--- The data ---

-- ==== Sys2Proof/Certificates/Slice0/Obligations.lean ====
section
/-! DEFINITION. The statements about the machine. A statement whose OBLIGATIONS.json entry has basis 'stated' formalises the rules it
cites; the others rest on the sections they cite or on a choice of the model, which their docstrings name. -/

open Sys2Proof Sys2Proof.Machine Sys2Proof.Safety

/-- STX, ETX, ENQ, ACK, NAK and FRAME.R complete in every state: the bytes are appended to rx in order and nothing else
changes. That these rows mean the arrival on the receive port is the model's reading (log 2). (30_encoding.md R90,
R94, 20_memory.md R62) -/
def Obligations.WireArrivalsAppendToRx : Prop :=
  ∀ s : State,
    exec .stx s = .next { s with rx := s.rx ++ [0x02#8] } ∧
    exec .etx s = .next { s with rx := s.rx ++ [0x03#8] } ∧
    exec .enq s = .next { s with rx := s.rx ++ [0x05#8] } ∧
    exec .ack s = .next { s with rx := s.rx ++ [0x06#8] } ∧
    exec .nak s = .next { s with rx := s.rx ++ [0x15#8] } ∧
    ∀ body : List Byte, exec (.frameR body) s = .next { s with rx := s.rx ++ ([0x02#8] ++ body ++ [0x03#8]) }

/-- FRAME.Q1, Q2, C1, C2 complete: in Idle the link accepts the frame (buffer cleared, rx flushed, the frame's bytes in
order STX, code, payload, checksum, ETX at the end of tx, time stamped, QueryAck or CommandAck, result Ack); in every
other link state nothing but the returned Busy. That these rows mean send_frame is the model's reading (log 2).
(30_encoding.md R91, R92, R93, 40_transport.md R130, R131) -/
def Obligations.FramesOfferedToTheLink : Prop :=
  ∀ (s : State) (c d : Byte) (p : Payload),
    (s.ftState = .idle →
      exec (.frameQ1 c) s = .next { linkSent s .queryAck [0x02#8, c, checksum [c], 0x03#8] with ret := .result .ack } ∧
      exec (.frameQ2 c d) s =
        .next { linkSent s .queryAck [0x02#8, c, d, checksum [c, d], 0x03#8] with ret := .result .ack } ∧
      exec (.frameC1 c p) s =
        .next { linkSent s .commandAck
          [0x02#8, c, p.p0, p.p1, p.p2, p.p3, checksum [c, p.p0, p.p1, p.p2, p.p3], 0x03#8] with ret := .result .ack } ∧
      exec (.frameC2 c d p) s =
        .next { linkSent s .commandAck
          [0x02#8, c, d, p.p0, p.p1, p.p2, p.p3, checksum [c, d, p.p0, p.p1, p.p2, p.p3], 0x03#8] with
          ret := .result .ack }) ∧
    (s.ftState ≠ .idle →
      exec (.frameQ1 c) s = .next { s with ret := .result .busy } ∧
      exec (.frameQ2 c d) s = .next { s with ret := .result .busy } ∧
      exec (.frameC1 c p) s = .next { s with ret := .result .busy } ∧
      exec (.frameC2 c d p) s = .next { s with ret := .result .busy })

/-- For every body CHECKSUM completes and returns the byte whose value is the sum of the bytes' values modulo 256, or 5
where that sum is 2; the returned byte is never 0x02; nothing but the return register changes. (30_encoding.md R96,
R97) -/
def Obligations.ChecksumIsEscapedByteSum : Prop :=
  ∀ (s : State) (body : List Byte), ∃ v : Byte,
    exec (.checksum body) s = .next { s with ret := .byte v } ∧
    v.toNat = (if (body.map BitVec.toNat).sum % 256 = 2 then 5 else (body.map BitVec.toNat).sum % 256) ∧
    v ≠ 0x02#8

/-- For every code and every payload, absent or present, ENCODE_FRAME completes and returns the bytes STX, the code, the
payload's four bytes in index order (none if absent), the checksum of code and payload, ETX; nothing but the return
register changes. (R98) -/
def Obligations.EncodeFrameLayout : Prop :=
  ∀ (s : State) (code : Code) (p : Payload),
    exec (.encodeFrame code none) s =
      .next { s with ret := .bytes ([0x02#8] ++ code ++ [checksum code] ++ [0x03#8]) } ∧
    exec (.encodeFrame code (some p)) s =
      .next { s with
        ret := .bytes ([0x02#8] ++ code ++ [p.p0, p.p1, p.p2, p.p3]
          ++ [checksum (code ++ [p.p0, p.p1, p.p2, p.p3])] ++ [0x03#8]) }

/-- With the link not idle SEND_FRAME.BUSY returns Busy and changes nothing else, whatever the code's length. With the
link idle and a code of 1 or 2 bytes SEND_FRAME.OK clears the buffer, flushes rx, appends the whole frame to tx,
stamps the time, enters QueryAck (no payload) or CommandAck (payload) and returns Ack. With the link idle and a code
of 0 or more than 2 bytes SEND_FRAME.BADLEN returns Error and changes nothing else. (R130, R131, R132) -/
def Obligations.SendFrameThreeCases : Prop :=
  ∀ (s : State) (code : Code) (p : Payload),
    (s.ftState ≠ .idle → ∀ q : Option Payload,
      exec (.sendFrameBusy code q) s = .next { s with ret := .result .busy }) ∧
    (s.ftState = .idle → 1 ≤ code.length → code.length ≤ 2 →
      exec (.sendFrameOk code none) s =
        .next { linkSent s .queryAck ([0x02#8] ++ code ++ [checksum code] ++ [0x03#8]) with ret := .result .ack } ∧
      exec (.sendFrameOk code (some p)) s =
        .next { linkSent s .commandAck
          ([0x02#8] ++ code ++ [p.p0, p.p1, p.p2, p.p3] ++ [checksum (code ++ [p.p0, p.p1, p.p2, p.p3])] ++ [0x03#8]) with
          ret := .result .ack }) ∧
    (s.ftState = .idle → code.length = 0 ∨ 2 < code.length → ∀ q : Option Payload,
      exec (.sendFrameBadLen code q) s = .next { s with ret := .result .error })

/-- In Idle SERVICE.IDLE returns Idle and changes nothing else. In Cooldown SERVICE.COOLDOWN writes Idle and returns Idle
once now minus ft.t_last (modulo 2^32) has reached ft.cool, else returns Busy and changes nothing else. In a receiving
state in which that difference has reached T_RESPONSE, SERVICE.TIMEOUT writes Idle, returns Timeout and changes
nothing else; rx is not read. (R133, R134, R136) -/
def Obligations.ServiceWithoutReadingBytes : Prop :=
  ∀ s : State,
    (s.ftState = .idle → exec .serviceIdle s = .next { s with ret := .result .idle }) ∧
    (s.ftState = .cooldown → s.ftCool ≤ (s.now - s.ftTLast).toNat →
      exec .serviceCooldown s = .next { s with ftState := .idle, ret := .result .idle }) ∧
    (s.ftState = .cooldown → (s.now - s.ftTLast).toNat < s.ftCool →
      exec .serviceCooldown s = .next { s with ret := .result .busy }) ∧
    (s.ftState ≠ .idle → s.ftState ≠ .cooldown → s.cfg.tResponse ≤ (s.now - s.ftTLast).toNat →
      exec .serviceTimeout s = .next { s with ftState := .idle, ret := .result .timeout })

/-- In a receiving state whose response timer has not run out SERVICE.RECEIVE completes. With rx empty it returns Busy and
changes nothing else. With rx beginning with b it pops b, stamps ft.t_last, runs handle_rx(b); if that is terminal it
stops there with that result and the rest of rx untouched, else it goes on as SERVICE.RECEIVE does from the state
reached. (R135) -/
def Obligations.ServiceConsumesRxByteByByte : Prop :=
  ∀ s : State, s.ftState ≠ .idle → s.ftState ≠ .cooldown → 0 < s.cfg.tResponse →
    (s.now - s.ftTLast).toNat < s.cfg.tResponse →
    (∃ u, exec .serviceReceive s = .next u) ∧
    (s.rx = [] → exec .serviceReceive s = .next { s with ret := .result .busy }) ∧
    ∀ (b : Byte) (rest : List Byte), s.rx = b :: rest →
      ∃ t, exec (.rxDispatch b) { s with rx := rest, ftTLast := s.now } = .next t ∧ t.rx = rest ∧
        (t.ret = .goOn → exec .serviceReceive s = exec .serviceReceive t) ∧
        (∀ r, t.ret = .result r → exec .serviceReceive s = .next t)

/-- In QueryAck: RX.QACK.ACK moves to QueryStx and continues; RX.QACK.NAK ends the exchange with Nak and the turnaround
cooldown; RX.QACK.OTHER, for every byte but ACK and NAK, ends it with Error and the error cooldown. Nothing else
changes; in particular nothing is transmitted. (R138, R139, R140) -/
def Obligations.QueryAckBytes : Prop :=
  ∀ s : State, s.ftState = .queryAck →
    exec .rxQackAck s = .next { s with ftState := .queryStx, ret := .goOn } ∧
    exec .rxQackNak s = .next { cooling s s.cfg.tTurnaround with ret := .result .nak } ∧
    ∀ b : Byte, b ≠ 0x06#8 → b ≠ 0x15#8 →
      exec (.rxQackOther b) s = .next { cooling s s.cfg.tError with ret := .result .error }

/-- In CommandAck: RX.CACK.ACK ends the exchange with Ack and the turnaround cooldown; RX.CACK.NAK with Nak and the
turnaround cooldown; RX.CACK.OTHER, for every byte but ACK and NAK, with Error and the error cooldown. Nothing else
changes; in particular nothing is transmitted. (R141, R142, R143) -/
def Obligations.CommandAckBytes : Prop :=
  ∀ s : State, s.ftState = .commandAck →
    exec .rxCackAck s = .next { cooling s s.cfg.tTurnaround with ret := .result .ack } ∧
    exec .rxCackNak s = .next { cooling s s.cfg.tTurnaround with ret := .result .nak } ∧
    ∀ b : Byte, b ≠ 0x06#8 → b ≠ 0x15#8 →
      exec (.rxCackOther b) s = .next { cooling s s.cfg.tError with ret := .result .error }

/-- In QueryStx: RX.QSTX.STX moves to QueryEtx and continues; RX.QSTX.ACK continues with nothing changed; RX.QSTX.OTHER,
for every byte but STX and ACK, ends the exchange with Error and the error cooldown. Nothing else changes. (R144,
R145, R146) -/
def Obligations.QueryStxBytes : Prop :=
  ∀ s : State, s.ftState = .queryStx →
    exec .rxQstxStx s = .next { s with ftState := .queryEtx, ret := .goOn } ∧
    exec .rxQstxAck s = .next { s with ret := .goOn } ∧
    ∀ b : Byte, b ≠ 0x02#8 → b ≠ 0x06#8 →
      exec (.rxQstxOther b) s = .next { cooling s s.cfg.tError with ret := .result .error }

/-- In QueryEtx RX.QETX.DATA, for every byte but ETX, appends the byte where the buffer holds fewer than 7 bytes and
continues; else it drops the byte and ends the exchange with Error and the error cooldown. Nothing else changes.
(R147) -/
def Obligations.QueryEtxDataByte : Prop :=
  ∀ (s : State) (b : Byte), s.ftState = .queryEtx → b ≠ 0x03#8 →
    (s.ftBuf.length < 7 → exec (.rxQetxData b) s = .next { s with ftBuf := s.ftBuf ++ [b], ret := .goOn }) ∧
    (7 ≤ s.ftBuf.length → exec (.rxQetxData b) s = .next { cooling s s.cfg.tError with ret := .result .error })

/-- In QueryEtx: with the buffer empty RX.QETX.ETX.EMPTY ends the exchange with Error and the error cooldown; with the
buffer body followed by t, RX.QETX.ETX.GOOD (t the checksum of body) leaves exactly body in the buffer, transmits one
ACK, and ends with Ack and the turnaround cooldown, and RX.QETX.ETX.BAD (t another byte) ends with Error and the error
cooldown, buffer and tx unchanged. (R148, R149, R151) -/
def Obligations.QueryEtxFrameEnd : Prop :=
  ∀ s : State, s.ftState = .queryEtx →
    (s.ftBuf = [] → exec .rxQetxEtxEmpty s = .next { cooling s s.cfg.tError with ret := .result .error }) ∧
    ∀ (body : List Byte) (t : Byte), s.ftBuf = body ++ [t] →
      (t = checksum body →
        exec .rxQetxEtxGood s =
          .next { cooling s s.cfg.tTurnaround with ftBuf := body, tx := s.tx ++ [0x06#8], ret := .result .ack }) ∧
      (t ≠ checksum body →
        exec .rxQetxEtxBad s = .next { cooling s s.cfg.tError with ret := .result .error })

/-- For every state and byte RX.DISPATCH completes and does exactly what the row selected by (link state, byte, buffer)
does; in Idle and Cooldown that row is RX.NOTCONSUMED, which completes and changes nothing but the return register
(that RX.DISPATCH may be offered there at all is the model's choice, log 28). (40_transport.md R137, R152,
30_encoding.md R114) -/
def Obligations.RxDispatchRunsTheSelectedHandler : Prop :=
  ∀ (s : State) (b : Byte),
    exec (.rxDispatch b) s = exec (rxOperation s b) s ∧
    (∃ t, exec (.rxDispatch b) s = .next t) ∧
    (s.ftState = .idle ∨ s.ftState = .cooldown → exec (.rxNotConsumed b) s = .next { s with ret := .goOn })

---

* [Required work]
Return the lines of the listing where the string "register" appears.

* [Response below]
where that sum is 2; the returned byte is never 0x02; nothing but the return register changes. (30_encoding.md R96,
register changes. (R98) -/
does; in Idle and Cooldown that row is RX.NOTCONSUMED, which completes and changes nothing but the return register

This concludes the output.